There is an old issue about RAID1 read-balancing when "write-mostly" 
disks are present.

The problem is, according to the manual, "md driver will avoid reading 
from these devices if at all possible".

One way to understand this statement is that these drives will never be 
read from, except when the main drive can not be read from. There are A 
LOT of situations when this is the expected and desired behaviour:
- People mirroring an SSD with an HDD and suffering a performance loss;
- People mirroring a fast HDD with a slow HDD for reliability, for 
example, mirroring a 300Gb WD Raptor to a 300Gb partition on a 3Tb 5900 
"green" drive for backup; since the larger drive may be used for 
something other than this RAID, many would prefer it to be spared the 
workload.
- In my case, I have a home RAID1 storage, which is idle 95% of the 
time, and 95% of the remaining 5% I only read from it. So I want one of 
the drives to spin down and never turn on, in order to avoid wearing 
down the mechanics. They say, "The best way to keep a device from 
breaking is to turn it off and not use it". :) But even if I simply 
retrieve the contents of my volume, that request is apparently enough to 
load the first drive to 100% for a split second, which causes the second 
drive to spin up, which is extremely undesirable.

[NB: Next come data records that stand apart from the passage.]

-- ==== Sys2Proof/Machine/Bits.lean ====
section
/-! DEFINITION. Reading and placing bit fields of a register word ([msb:lsb] with bit 0 least significant, the
notation of file 00), two's-complement readings, and little-endian bytes. -/

namespace Sys2Proof.Machine

/-- The field of `len` bits at bit `lo`. -/
def fld (w : Word) (lo len : Nat) : Nat := w.toNat / 2 ^ lo % 2 ^ len

/-- Bit `k`. -/
def bit (w : Word) (k : Nat) : Bool := w.getLsbD k

/-- A word from a number, modulo 2^32. -/
abbrev word (n : Nat) : Word := BitVec.ofNat 32 n

/-- The word with only bit `k` set. -/
abbrev bitMask (k : Nat) : Word := word (2 ^ k)

/-- `w` with the field of `len` bits at `lo` replaced by `v` modulo 2^len. -/
def setFld (w : Word) (lo len v : Nat) : Word :=
  (w &&& ~~~ (word ((2 ^ len - 1) * 2 ^ lo))) ||| word (v % 2 ^ len * 2 ^ lo)

/-- `w` with bit `k` set to `b`. -/
def setBit (w : Word) (k : Nat) (b : Bool) : Word :=
  if b then w ||| bitMask k else w &&& ~~~ bitMask k

/-- A Bool as a bit value. -/
abbrev b2n (b : Bool) : Nat := if b then 1 else 0

/-- The two's-complement reading of the low `len` bits of `n`. -/
def sext (len n : Nat) : Int :=
  let m := n % 2 ^ len
  if m < 2 ^ (len - 1) then (m : Int) else (m : Int) - (2 : Int) ^ len

/-- The low `len` bits of an integer as a number. -/
def wrapInt (len : Nat) (i : Int) : Nat := (i % (2 : Int) ^ len).toNat

/-- `i` held between `lo` and `hi`. -/
def clampInt (lo hi i : Int) : Int := if i < lo then lo else if hi < i then hi else i

/-- The high and low word of a 64-bit value, and the value of both. -/
abbrev hiWord (n : Nat) : Word := word (n / 2 ^ 32)
abbrev loWord (n : Nat) : Word := word n
abbrev join64 (hi lo : Word) : Nat := hi.toNat * 2 ^ 32 + lo.toNat

/-- The `len` little-endian bytes of `n`. -/
def leBytes : Nat → Nat → List Byte
  | 0, _ => []
  | k + 1, n => BitVec.ofNat 8 n :: leBytes k (n / 256)

/-- The number that little-endian bytes spell. -/
def ofLeBytes : List Byte → Nat
  | [] => 0
  | b :: t => b.toNat + 256 * ofLeBytes t

/-- One bit of a CRC that is sent highest bit first: `len` bits wide, with its polynomial. -/
def crcShift (len poly c : Nat) (b : Bool) : Nat :=
  let c' := c * 2 % 2 ^ len
  if (decide (2 ^ (len - 1) ≤ c)) = b then c' else Nat.xor c' poly
def crcBits (len poly : Nat) : List Bool → Nat → Nat
  | [], c => c
  | b :: t, c => crcBits len poly t (crcShift len poly c b)

/-- The CRC of bytes, each highest bit first, from an initial value. -/
def crcOf (len poly init : Nat) (bs : List Byte) : Nat :=
  crcBits len poly (bs.flatMap fun b => [7, 6, 5, 4, 3, 2, 1, 0].map fun i => b.getLsbD i) init

/-- Floor division of an integer by a positive number. -/
abbrev floorDiv (a b : Int) : Int := a.fdiv b

/-- Division of an integer by a positive number, to nearest, ties to even. -/
def roundDiv (a : Int) (b : Nat) : Int :=
  let q := a.fdiv b
  let r := (a.fmod b).toNat
  if 2 * r < b then q else if b < 2 * r then q + 1 else if q % 2 = 0 then q else q + 1

/-- Ceiling division. -/
abbrev ceilDiv (a b : Nat) : Nat := (a + b - 1) / b

/-- The integer square root, by `fuel` bits from the top. -/
def isqrtGo : Nat → Nat → Nat → Nat
  | 0, _, r => r
  | k + 1, n, r =>
    let t := r + 2 ^ k
    isqrtGo k n (if t * t ≤ n then t else r)

/-- The integer square root of a number below 2^256. -/
def isqrt (n : Nat) : Nat := isqrtGo 128 n 0

/-- The ring distance from `a` up to `b` modulo `m`. -/
abbrev ringDist (m a b : Nat) : Nat := (b % m + m - a % m) % m

end Sys2Proof.Machine
end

I've spent a lot of time looking for the answer "why does it spin up", 
and "normal forum users" couldn not even help me, but then I found out 
that there is another way to read that statement: apparently, there are 
other people who would like to see whatever little benefit reading from 
the second drive could give them. I can not say which side is a 
majority, but I respect their wishes as well, and personally I'm fine 
with any default behaviour as long as I have what I need.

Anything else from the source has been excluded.